Yeah, dude, don't sweat it. Unless they bleed. Then sweat it.
Kidding. Actually, I kinda feel for ya. There was a period a few years back when I developed a rather gruesome, recurring rash on little yeahjim, and I freaked out. Being insecure (ahh, aren't we all?) I didn't tell anybody and wondered whether my shared-drink STD or whatever the fuck was life-threatening or merely painful and recurring. As I was a virgin, I was doubly clueless and intimidated by the whole thing.
I went to the free sex doctor one fine day and- hey hey! it was all good. Just some random rash.
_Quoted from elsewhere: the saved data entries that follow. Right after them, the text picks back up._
-- ==== Sys2Proof/WellFormed.lean ====
section
/-! DEFINITION. Which instructions an encoding exists for in a decoding environment (30_encoding.md R110 to R132): the
conditions that tie the prefixes, the attributes of R123 and R124 and the operands together. -/

namespace Sys2Proof

def LegacyPfx.isStale : LegacyPfx → Bool
  | .staleRex _ => true
  | _ => false

/-- Prefixes that can stand before an opcode: REX bytes only in LONG64 (R113), and an ignored REX byte only where
another prefix follows it (R112). -/
def Pfx.wf (e : DecodeEnv) (p : Pfx) : Bool :=
  (e.long64 || (p.rex.isNone && !p.legacy.any LegacyPfx.isStale)) &&
  (p.rex.isSome || !(p.legacy.getLast?.any LegacyPfx.isStale))

def Disp.isNone {w : Nat} : Disp w → Bool
  | .none => true
  | _ => false

/-- The index register agrees with REX.X and is not number 0100 (R120). -/
def indexWf (p : Pfx) : Option Gpr → Bool
  | none => !p.rexX
  | some r => r != .rsp && r.hi == p.rexX

/-- A memory operand the address size has a form for (R118 to R121). -/
def MemOp.wf (e : DecodeEnv) (p : Pfx) : MemOp → Bool
  | .based16 b d => addrSize e p == .a16 && !(b == .bp && d.isNone)
  | .abs16 _ => addrSize e p == .a16
  | .based r d => addrSize e p != .a16 && r.hi == p.rexB && r.lo != 4#3 && !(r.lo == 5#3 && d.isNone)
  | .sib _ idx b d => addrSize e p != .a16 && indexWf p idx && b.hi == p.rexB && !(b.lo == 5#3 && d.isNone)
  | .sibNoBase _ idx _ => addrSize e p != .a16 && indexWf p idx
  | .abs32 _ => addrSize e p != .a16 && !e.long64
  | .rip _ => addrSize e p != .a16 && e.long64

/-- The r/m operand (R117 to R121). -/
def RmOp.wf (e : DecodeEnv) (p : Pfx) : RmOp → Bool
  | .reg r => r.hi == p.rexB
  | .mem m => m.wf e p

/-- A moffs offset of the width of the address size (R127). -/
def Moffs.wf (e : DecodeEnv) (p : Pfx) : Moffs → Bool
  | .m16 _ => addrSize e p == .a16
  | .m32 _ => addrSize e p == .a32
  | .m64 _ => addrSize e p == .a64

/-- What a row asks of the prefixes and operands besides `Pfx.wf` and the length (R130 to R132). -/
def Instr.rowWf (e : DecodeEnv) : Instr → Bool
  | .movRm8R8 p rm g => p.rex.isNone && rm.wf e p && g.hi == p.rexR
  | .movRm8R8Rex p rm g => p.rex.isSome && rm.wf e p && g.hi == p.rexR
  | .movRm16R16 p rm g => opSize e p == .o16 && rm.wf e p && g.hi == p.rexR
  | .movRm32R32 p rm g => opSize e p == .o32 && rm.wf e p && g.hi == p.rexR
  | .movRm64R64 p rm g => opSize e p == .o64 && rm.wf e p && g.hi == p.rexR
  | .movR8Rm8 p g rm => p.rex.isNone && rm.wf e p && g.hi == p.rexR
  | .movR8Rm8Rex p g rm => p.rex.isSome && rm.wf e p && g.hi == p.rexR
  | .movR16Rm16 p g rm => opSize e p == .o16 && rm.wf e p && g.hi == p.rexR
  | .movR32Rm32 p g rm => opSize e p == .o32 && rm.wf e p && g.hi == p.rexR
  | .movR64Rm64 p g rm => opSize e p == .o64 && rm.wf e p && g.hi == p.rexR
  | .movRm16Sreg p rm _ => opSize e p == .o16 && rm.wf e p
  | .movR32M16Sreg p rm _ => opSize e p == .o32 && rm.wf e p
  | .movR64M16Sreg p rm _ => opSize e p == .o64 && rm.wf e p
  | .movSregRm16 p _ rm => opSize e p != .o64 && rm.wf e p
  | .movSregRm64 p _ rm => opSize e p == .o64 && rm.wf e p
  | .movAlMoffs8 p o => !p.rexW && o.wf e p
  | .movAlMoffs8RexW p o => p.rexW && o.wf e p
  | .movAxMoffs16 p o => opSize e p == .o16 && o.wf e p
  | .movEaxMoffs32 p o => opSize e p == .o32 && o.wf e p
  | .movRaxMoffs64 p o => opSize e p == .o64 && o.wf e p
  | .movMoffs8Al p o => !p.rexW && o.wf e p
  | .movMoffs8AlRexW p o => p.rexW && o.wf e p
  | .movMoffs16Ax p o => opSize e p == .o16 && o.wf e p
  | .movMoffs32Eax p o => opSize e p == .o32 && o.wf e p
  | .movMoffs64Rax p o => opSize e p == .o64 && o.wf e p
  | .movR8Imm8 p g _ => p.rex.isNone && g.hi == p.rexB
  | .movR8Imm8Rex p g _ => p.rex.isSome && g.hi == p.rexB
  | .movR16Imm16 p g _ => opSize e p == .o16 && g.hi == p.rexB
  | .movR32Imm32 p g _ => opSize e p == .o32 && g.hi == p.rexB
  | .movR64Imm64 p g _ => opSize e p == .o64 && g.hi == p.rexB
  | .movRm8Imm8 p rm _ => p.rex.isNone && rm.wf e p
  | .movRm8Imm8Rex p rm _ => p.rex.isSome && rm.wf e p
  | .movRm16Imm16 p rm _ => opSize e p == .o16 && rm.wf e p
  | .movRm32Imm32 p rm _ => opSize e p == .o32 && rm.wf e p
  | .movRm64Imm32 p rm _ => opSize e p == .o64 && rm.wf e p
  | .movR32Cr p _ g _ => !e.long64 && g.hi == p.rexB
  | .movR64Cr p _ g _ => e.long64 && !p.rexR && g.hi == p.rexB
  | .movR64Cr8 p _ g _ => e.long64 && p.rexR && g.hi == p.rexB
  | .movCrR32 p _ _ g => !e.long64 && g.hi == p.rexB
  | .movCrR64 p _ _ g => e.long64 && !p.rexR && g.hi == p.rexB
  | .movCr8R64 p _ _ g => e.long64 && p.rexR && g.hi == p.rexB
  | .movR32Dr p _ g _ => !e.long64 && g.hi == p.rexB
  | .movR64Dr p _ g _ => e.long64 && g.hi == p.rexB
  | .movDrR32 p _ _ g => !e.long64 && g.hi == p.rexB
  | .movDrR64 p _ _ g => e.long64 && g.hi == p.rexB

/-- An instruction that an encoding of at most 15 bytes exists for (R130 to R132, R137). -/
def Instr.wf (e : DecodeEnv) (i : Instr) : Bool :=
  (instrPfx i).wf e && i.rowWf e && decide (instrLength i ≤ 15)

end Sys2Proof
end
Moral: no biggie.
As to explaining your wretched, terrible condition to the girl who's about to go down on you, don't sweat it. I assume the decision to perform oral sex on a guy is less motivated by appearance than by smell. Chances are, given that men and women have very different organs and that much of sex happens in the dark, you won't have to explain a thing.
If, by chance, she gets that sly look in her eye and says, "Heyyyy, is that herpes?" you say "No, some penises look that way. That's your piece of cock trivia for the day." Then say "Seriously," for emphasis. Moreover, lots of people (namely sexually active women) are already aware of said conditions. My second girlfriend was the one who told me about the subject. Her first looked like you.
So, again, my advice is to not worry about it. You're doing way too much thinking about this already. Now go screw somebody.